> [EXERCISE DETAILS]
Please go through the records below and return every line holding the word "next".

> [TASK DATA]

-- ==== Sys2Proof/Laws/SMap.lean ====
section
/-!
SUPPORT. Sparse maps: a read after a write, and that every operation keeps the canonical form.
-/

namespace Sys2Proof.Machine.SMap

variable {α : Type}

@[simp] theorem get_nil (d : α) (k : Nat) : get d [] k = d := rfl

theorem get_ins_same (d v : α) (k : Nat) (m : SMap α) (h : ∀ e ∈ m, e.1 ≠ k) : get d (ins k v m) k = v := by
  induction m with
  | nil => simp [ins, get]
  | cons e m ih =>
    obtain ⟨a, x⟩ := e
    have ha : a ≠ k := h (a, x) (by simp)
    have hm : ∀ e ∈ m, e.1 ≠ k := fun e he => h e (by simp [he])
    unfold ins
    split
    · simp [get]
    · simp [get, Ne.symm ha, ih hm]

theorem get_ins_other (d v : α) {k j : Nat} (m : SMap α) (h : j ≠ k) : get d (ins k v m) j = get d m j := by
  induction m with
  | nil => simp [ins, get, h]
  | cons e m ih =>
    obtain ⟨a, x⟩ := e
    unfold ins
    split
    · simp [get, h]
    · simp [get, ih]

theorem get_del_same (d : α) (k : Nat) (m : SMap α) : get d (del m k) k = d := by
  induction m with
  | nil => rfl
  | cons e m ih =>
    obtain ⟨a, x⟩ := e
    by_cases ha : a = k
    · simpa [del, ha] using ih
    · simpa [del, ha, get, Ne.symm ha] using ih

theorem get_del_other (d : α) {k j : Nat} (m : SMap α) (h : j ≠ k) : get d (del m k) j = get d m j := by
  induction m with
  | nil => rfl
  | cons e m ih =>
    obtain ⟨a, x⟩ := e
    by_cases ha : a = k
    · subst ha; simpa [del, get, h] using ih
    · by_cases hj : j = a
      · subst hj; simp [del, ha, get]
      · simpa [del, ha, get, hj] using ih

/-- A read at the key just written gives the value written. -/
@[simp] theorem get_set_same [DecidableEq α] (d v : α) (k : Nat) (m : SMap α) : get d (set d m k v) k = v := by
  unfold set
  split
  · next h => rw [get_del_same, h]
  · exact get_ins_same d v k _ (by intro e he; simp [del] at he; exact he.2)

/-- A write leaves every other key alone. -/
theorem get_set_other [DecidableEq α] (d d' v : α) {k j : Nat} (m : SMap α) (h : j ≠ k) :
    get d (set d' m k v) j = get d m j := by
  unfold set
  split
  · exact get_del_other d m h
  · rw [get_ins_other d v _ h, get_del_other d m h]

theorem get_set [DecidableEq α] (d v : α) (k j : Nat) (m : SMap α) :
    get d (set d m k v) j = if j = k then v else get d m j := by
  split
  · next h => subst h; exact get_set_same d v j m
  · next h => exact get_set_other d d v m h

/-! ### The canonical form -/

variable [DecidableEq α] {f : Nat → α}

theorem wfFrom_mono {lo lo' : Nat} {m : SMap α} (h : wfFrom f lo m = true) (hl : lo' ≤ lo) : wfFrom f lo' m = true := by
  cases m with
  | nil => rfl
  | cons e m =>
    simp only [wfFrom, Bool.and_eq_true, decide_eq_true_eq] at h ⊢
    exact ⟨⟨Nat.le_trans hl h.1.1, h.1.2⟩, h.2⟩

theorem wfFrom_filter {lo : Nat} {m : SMap α} (p : Nat × α → Bool) (h : wfFrom f lo m = true) :
    wfFrom f lo (m.filter p) = true := by
  induction m generalizing lo with
  | nil => rfl
  | cons e m ih =>
    simp only [wfFrom, Bool.and_eq_true, decide_eq_true_eq] at h
    have hm := ih h.2
    by_cases hp : p e
    · simp only [List.filter_cons_of_pos hp, wfFrom, Bool.and_eq_true, decide_eq_true_eq]
      exact ⟨h.1, hm⟩
    · simp only [List.filter_cons_of_neg hp]
      exact wfFrom_mono hm (by omega)

theorem wfFrom_ins {lo k : Nat} {v : α} {m : SMap α} (h : wfFrom f lo m = true) (hk : lo ≤ k) (hv : v ≠ f k)
    (hn : ∀ e ∈ m, e.1 ≠ k) : wfFrom f lo (ins k v m) = true := by
  induction m generalizing lo with
  | nil => simp [ins, wfFrom, hk, hv]
  | cons e m ih =>
    obtain ⟨a, x⟩ := e
    simp only [wfFrom, Bool.and_eq_true, decide_eq_true_eq] at h
    have ha : a ≠ k := hn (a, x) (by simp)
    have hm : ∀ e ∈ m, e.1 ≠ k := fun e he => hn e (by simp [he])
    unfold ins
    split
    · next hlt =>
      simp only [wfFrom, Bool.and_eq_true, decide_eq_true_eq]
      exact ⟨⟨hk, hv⟩, ⟨⟨hlt, h.1.2⟩, h.2⟩⟩
    · next hge =>
      simp only [wfFrom, Bool.and_eq_true, decide_eq_true_eq]
      exact ⟨h.1, ih h.2 (by omega) hm⟩

/-- A write with the key's own default keeps the canonical form. -/
theorem wf_set {m : SMap α} (k : Nat) (v : α) (h : wf f m = true) : wf f (set (f k) m k v) = true := by
  unfold set
  split
  · exact wfFrom_filter _ h
  · next hv =>
    exact wfFrom_ins (wfFrom_filter _ h) (Nat.zero_le k) hv (by intro e he; rw [del, List.mem_filter] at he; simpa using he.2)

theorem wf_setRun {d : α} {m : SMap α} (k : Nat) (vs : List α) (h : wf (fun _ => d) m = true) :
    wf (fun _ => d) (setRun d m k vs) = true := by
  induction vs generalizing m k with
  | nil => exact h
  | cons v vs ih => exact ih (k + 1) (wf_set (f := fun _ => d) k v h)

theorem wf_del {m : SMap α} (k : Nat) (h : wf f m = true) : wf f (del m k) = true := wfFrom_filter _ h

theorem wf_drop {m : SMap α} (p : Nat → Bool) (h : wf f m = true) : wf f (drop p m) = true := wfFrom_filter _ h

theorem wfFrom_ofList {d : α} (k : Nat) (l : List α) : wfFrom (fun _ => d) k (ofList d k l) = true := by
  induction l generalizing k with
  | nil => rfl
  | cons x xs ih =>
    unfold ofList
    split
    · exact wfFrom_mono (ih (k + 1)) (Nat.le_succ k)
    · next hx =>
      simp only [wfFrom, Bool.and_eq_true, decide_eq_true_eq]
      exact ⟨⟨Nat.le_refl k, hx⟩, ih (k + 1)⟩

theorem wf_ofList {d : α} (k : Nat) (l : List α) : wf (fun _ => d) (ofList d k l) = true :=
  wfFrom_mono (wfFrom_ofList k l) (Nat.zero_le k)

theorem get_lt {d : α} {lo k : Nat} {m : SMap α} (h : wfFrom f lo m = true) (hk : k < lo) : get d m k = d := by
  induction m generalizing lo with
  | nil => rfl
  | cons e m ih =>
    obtain ⟨a, x⟩ := e
    simp only [wfFrom, Bool.and_eq_true, decide_eq_true_eq] at h
    have hne : k ≠ a := by omega
    simp only [get, hne, if_false]
    exact ih h.2 (by omega)

/-- Two maps in canonical form that read the same everywhere are the same data. -/
theorem wf_ext {lo : Nat} {m n : SMap α} (hm : wfFrom f lo m = true) (hn : wfFrom f lo n = true)
    (h : ∀ k, get (f k) m k = get (f k) n k) : m = n := by
  induction m generalizing lo n with
  | nil =>
    cases n with
    | nil => rfl
    | cons e n =>
      obtain ⟨b, y⟩ := e
      simp only [wfFrom, Bool.and_eq_true, decide_eq_true_eq] at hn
      have := h b
      simp [get] at this
      exact absurd this.symm hn.1.2
  | cons e m ih =>
    obtain ⟨a, x⟩ := e
    simp only [wfFrom, Bool.and_eq_true, decide_eq_true_eq] at hm
    cases n with
    | nil =>
      have := h a
      simp [get] at this
      exact absurd this hm.1.2
    | cons e n =>
      obtain ⟨b, y⟩ := e
      simp only [wfFrom, Bool.and_eq_true, decide_eq_true_eq] at hn
      rcases Nat.lt_trichotomy a b with hab | hab | hab
      · have := h a
        rw [get, if_pos rfl, get, if_neg (by omega), get_lt hn.2 (by omega)] at this
        exact absurd this hm.1.2
      · subst hab
        have hxy := h a
        simp only [get, if_true] at hxy
        subst hxy
        have : m = n := ih hm.2 hn.2 (by
          intro k
          by_cases hk : k = a
          · subst hk
            rw [get_lt hm.2 (by omega), get_lt hn.2 (by omega)]
          · have := h k
            simpa [get, hk] using this)
        rw [this]
      · have := h b
        rw [get, if_neg (by omega), get_lt hm.2 (by omega), get, if_pos rfl] at this
        exact absurd this.symm hn.1.2

end Sys2Proof.Machine.SMap
end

> [REPLY]
  · next h => rw [get_del_same, h]
  · next h => subst h; exact get_set_same d v j m
  · next h => exact get_set_other d d v m h
    · next hlt =>
    · next hge =>
  · next hv =>
    · next hx =>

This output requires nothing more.